Any ideas for making the transition from swimming just 3 times a week to this new schedule easier? My muscles are screaming right now!! :help:
swim 5 days a week
quit running
keep lifting weights
hang in there you'll get used to it
ande
I'm starting two-a-day practices in a desparate attempt to get ready for Nationals. So I'm swimming 3 times a week, twice a day, running and light weights the other two days, and resting on weekends.
Any ideas for making the transition from swimming just 3 times a week to this new schedule easier? My muscles are screaming right now!! :help:
We'll all have to help you celebrate being 21 while we're all out at Nationals!
Oh thanks. :wiggle: That would be fabulous!! I turn 21 two days before competition starts so I really can't go do anything.
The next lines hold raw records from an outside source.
/-- The ATTACK step over the integers (43_operator_engine R186). -/
theorem attackLevel_cast (r inc att : Nat) : (attackLevel r inc att : Int) =
    if att = 0 then 0
    else if 60 ≤ r then 0
    else max 0 ((att : Int) + ((-(att : Int) - 1) * (inc : Int)) / 8) := by
  unfold attackLevel
  split
  · rfl
  · split
    · rfl
    · rw [Int.toNat_of_nonneg (le_max_left _ _)]
      rfl

/-- Settles O28: a synthesised operator's attenuation and state are those of `stepEnvelope`, whose rule for each state is
the stated one. -/
theorem envelopeStepByState : Obligations.EnvelopeStepByState := by
  intro s
  obtain ⟨t, ht, hchip⟩ := exec_gen_one s
  refine ⟨t, ht, fun o ho => ?_⟩
  intro m c op op' sus incR
  have hop : op' = stepPhase m s.chip.vibPos o (stepEnvelope m c o op) := by
    simp only [op', hchip, Fin.getElem_fin, Chip.nextSample_ops]
    exact nextOp_synthesised (synthesised_chanOf ho)
  have hatt : op'.att = (stepEnvelope m c o op).att := by rw [hop, stepPhase_att]
  have henv : op'.env = (stepEnvelope m c o op).env := by rw [hop, stepPhase_env]
  rw [henv, hatt]
  cases hstate : op.env with
  | attack =>
    rw [stepEnvelope_attack m c o hstate]
    exact ⟨attackLevel_cast _ _ _, rfl⟩
  | decay =>
    rw [stepEnvelope_decay m c o hstate]
    exact ⟨rfl, rfl⟩
  | sustain =>
    rw [stepEnvelope_sustain m c o hstate]
    dsimp only
    split
    · exact ⟨rfl, hstate⟩
    · exact ⟨rfl, by rw [← hstate]; rfl⟩
  | release =>
    rw [stepEnvelope_release m c o hstate]
    exact ⟨rfl, by rw [← hstate]; rfl⟩
  | off =>
    rw [stepEnvelope_off m c o hstate]
    exact ⟨rfl, hstate⟩

theorem le_stepDecay_att {op : OpState} (h : op.att ≤ 511) (r c level : Nat) :
    op.att ≤ (stepDecay r c level op).att := by
  simp only [stepDecay, Config.envMax]
  split <;> omega

theorem le_stepFall_att {op : OpState} (h : op.att ≤ 511) (r c : Nat) : op.att ≤ (stepFall r c op).att := by
  simp only [stepFall, Config.envMax]
  omega

/-- The ATTACK step never raises the attenuation (43_operator_engine R186, R192). -/
theorem stepEnvelope_att_le_of_attack {op : OpState} (h : op.env = .attack) (m : RegFile) (c : Nat) (o : Fin 36) :
    (stepEnvelope m c o op).att ≤ op.att := by
  rw [stepEnvelope_attack m c o h]
  exact attackLevel_le _ _ _

/-- Outside ATTACK the envelope step never lowers the attenuation (43_operator_engine R187 to R192). -/
theorem le_stepEnvelope_att {op : OpState} (hatt : op.att ≤ 511) (h : op.env ≠ .attack) (m : RegFile) (c : Nat)
    (o : Fin 36) : op.att ≤ (stepEnvelope m c o op).att := by
  cases hstate : op.env with
  | attack => exact absurd hstate h
  | decay =>
    rw [stepEnvelope_decay m c o hstate]
    exact le_stepDecay_att hatt _ _ _
  | sustain =>
    rw [stepEnvelope_sustain m c o hstate]
    split
    · exact le_refl _
    · exact le_stepFall_att hatt _ _
  | release =>
    rw [stepEnvelope_release m c o hstate]
    exact le_stepFall_att hatt _ _
  | off =>
    rw [stepEnvelope_off m c o hstate]
    exact hatt

/-- The envelope step keeps attenuations in 0..511, whatever an operator in OFF holds (43_operator_engine R181). -/
theorem stepEnvelope_att_le {op : OpState} (hatt : op.att ≤ 511) (m : RegFile) (c : Nat) (o : Fin 36) :
    (stepEnvelope m c o op).att ≤ 511 := by
  by_cases hoff : op.env = .off
  · rw [stepEnvelope_off m c o hoff]
  · exact (stepEnvelope_opInv ⟨hatt, fun h => absurd h hoff⟩ m c o).att

/-- Settles O29: a frozen operator keeps its attenuation, and a synthesised one moves as the step of its state does. -/
theorem envelopeIsMonotone : Obligations.EnvelopeIsMonotone := by
  intro s hatt
  obtain ⟨t, ht, hchip⟩ := exec_gen_one s
  refine ⟨t, ht, fun o => ?_⟩
  simp only [hchip, Fin.getElem_fin, Chip.nextSample_ops]
  rcases nextOp_cases s.chip o with heq | heq
  · rw [heq]
    exact ⟨hatt o, fun _ => le_refl _, fun _ => le_refl _⟩
  · rw [heq, stepPhase_att]
    refine ⟨stepEnvelope_att_le (hatt o) _ _ _, fun h => stepEnvelope_att_le_of_attack h _ _ _,
      fun h => le_stepEnvelope_att (hatt o) (fun hattack => ?_) _ _ _⟩
    rw [Fin.getElem_fin] at hattack
    simp [hattack] at h

/-- The machine allows every state to stay as it is (43_operator_engine R180). -/
theorem mem_envNext_self (e : Env) : e ∈ envNext e := by cases e <;> decide

/-- Each end of a two-way arrow is allowed where both are. -/
theorem ite_mem_of_mem {p : Prop} [Decidable p] {e e' : Env} {l : List Env} (h : e ∈ l) (h' : e' ∈ l) :
    (if p then e else e') ∈ l := by
  split
  · exact h
  · exact h'

/-- The envelope step follows the machine's arrows (43_operator_engine R186 to R191). -/
theorem stepEnvelope_env_mem (m : RegFile) (c : Nat) (o : Fin 36) (op : OpState) :
    (stepEnvelope m c o op).env ∈ envNext op.env := by
  cases hstate : op.env with
  | attack =>
    rw [stepEnvelope_attack m c o hstate]
    exact ite_mem_of_mem (by decide) (by decide)
  | decay =>
    rw [stepEnvelope_decay m c o hstate]
    exact ite_mem_of_mem (by decide) (by decide)
  | sustain =>
    rw [stepEnvelope_sustain m c o hstate]
    split
    · exact hstate ▸ mem_envNext_self op.env
    · exact ite_mem_of_mem (by decide) (hstate ▸ mem_envNext_self op.env)
  | release =>
    rw [stepEnvelope_release m c o hstate]
    exact ite_mem_of_mem (by decide) (hstate ▸ mem_envNext_self op.env)
  | off =>
    rw [stepEnvelope_off m c o hstate]
    exact hstate ▸ mem_envNext_self op.env

/-- A sample step takes every operator along an arrow of the machine. -/
theorem nextOp_env_mem (c : Chip) (o : Fin 36) : (nextOp c o).env ∈ envNext c.ops[o].env := by
  rcases nextOp_cases c o with heq | heq <;> rw [heq]
  · exact mem_envNext_self _
  · exact stepEnvelope_env_mem _ _ _ _

/-- What a run of samples from state `e` to state `e'` cannot do: enter ATTACK, enter RELEASE, or leave OFF. -/
def EnvRun (e e' : Env) : Prop :=
  (e' = .attack → e = .attack) ∧ (e' = .release → e = .release) ∧ (e = .off → e' = .off)

/-- No arrow of the machine enters ATTACK or RELEASE or leaves OFF. -/
theorem envRun_of_mem_envNext : ∀ {e e' : Env}, e' ∈ envNext e → EnvRun e e' := by
  intro e e'
  unfold EnvRun
  cases e <;> cases e' <;> decide

theorem EnvRun.trans {e e' e'' : Env} (h : EnvRun e e') (h' : EnvRun e' e'') : EnvRun e e'' := by
  obtain ⟨hattack, hrelease, hoff⟩ := h
  obtain ⟨hattack', hrelease', hoff'⟩ := h'
  exact ⟨hattack ∘ hattack', hrelease ∘ hrelease', hoff' ∘ hoff⟩

/-- A run of samples never enters ATTACK or RELEASE and never leaves OFF (43_operator_engine R180). -/
theorem envRun_iterate_nextSample (n : Nat) (c : Chip) (o : Fin 36) :
    EnvRun c.ops[o].env (Chip.nextSample^[n] c).ops[o].env := by
  refine iterate_nextSample_inv (P := fun c' => EnvRun c.ops[o].env c'.ops[o].env)
    (fun c' h => h.trans (envRun_of_mem_envNext ?_)) n ⟨id, id, id⟩
  simpa using nextOp_env_mem c' o

/-- What a transaction other than `gen` and `reset` can do to an operator: nothing, or the key event of a register write
that moves its key level (44_channel_synthesis R237). -/
theorem exec_op_cases {i : Instr} {s t : State} (hgen : ∀ n, i ≠ .gen n) (hreset : i ≠ .reset) (h : exec i s = .next t)
    (o : Fin 36) : t.chip.ops[o] = s.chip.ops[o] ∨
    ((regWrite i).isSome = true ∧ keyLevel s.chip.regs o = false ∧ keyLevel t.chip.regs o = true ∧
      t.chip.ops[o] = keyOn s.params t.chip.regs o s.chip.ops[o]) ∨
    ((regWrite i).isSome = true ∧ keyLevel s.chip.regs o = true ∧ keyLevel t.chip.regs o = false ∧
      t.chip.ops[o] = keyOff s.chip.ops[o]) := by
  rcases exec_chip_cases hgen hreset h with ⟨a, v, hw, rfl⟩ | ⟨hchip, -⟩
  · simp only [Fin.getElem_fin, State.withChip_chip, Chip.writeReg_ops, Chip.writeReg_regs, hw, Option.isSome_some,
      true_and]
    exact (keyEvent_cases s.params s.chip.regs (s.chip.regs.write a v) o s.chip.ops[o]).imp_left And.right
  · exact .inl (by rw [hchip])

/-- Settles O32: a sample follows `envNext`, a run of samples composes its arrows, and of the rest only the key events of
a register write set an envelope state. -/
theorem envelopeFollowsStateMachine : Obligations.EnvelopeFollowsStateMachine := by
  refine ⟨fun s t o h => ?_, fun n s t o h => ?_, fun i s t o hgen hreset h => ?_⟩
  · obtain ⟨t', ht, hchip⟩ := exec_gen_one s
    cases h.symm.trans ht
    simpa [hchip] using nextOp_env_mem s.chip o
  · obtain ⟨t', ht, hchip, -⟩ := exec_gen n s
    cases h.symm.trans ht
    rw [hchip]
    exact envRun_iterate_nextSample n s.chip o
  · rcases exec_op_cases hgen hreset h o with hsame | ⟨hw, hlow, hhigh, hop⟩ | ⟨hw, hhigh, hlow, hop⟩
    · exact .inl (by rw [hsame])
    · exact .inr (.inl ⟨hw, hlow, hhigh, by rw [hop, keyOn_env]⟩)
    · exact .inr (.inr ⟨hw, hhigh, hlow, by rw [hop, keyOff_env]⟩)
I don't want to be in recovery for my first race. ;)
Thanks also for the tips. Sounds like cutting out the running would be a good idea. I didn't even think of it hindering my breaststroke, but my knees have been hurting a little lately so I wonder if maybe those are linked. Never used to hurt, but I never ran either. I'll stick with light weights...my upper body strength is pretty terrible.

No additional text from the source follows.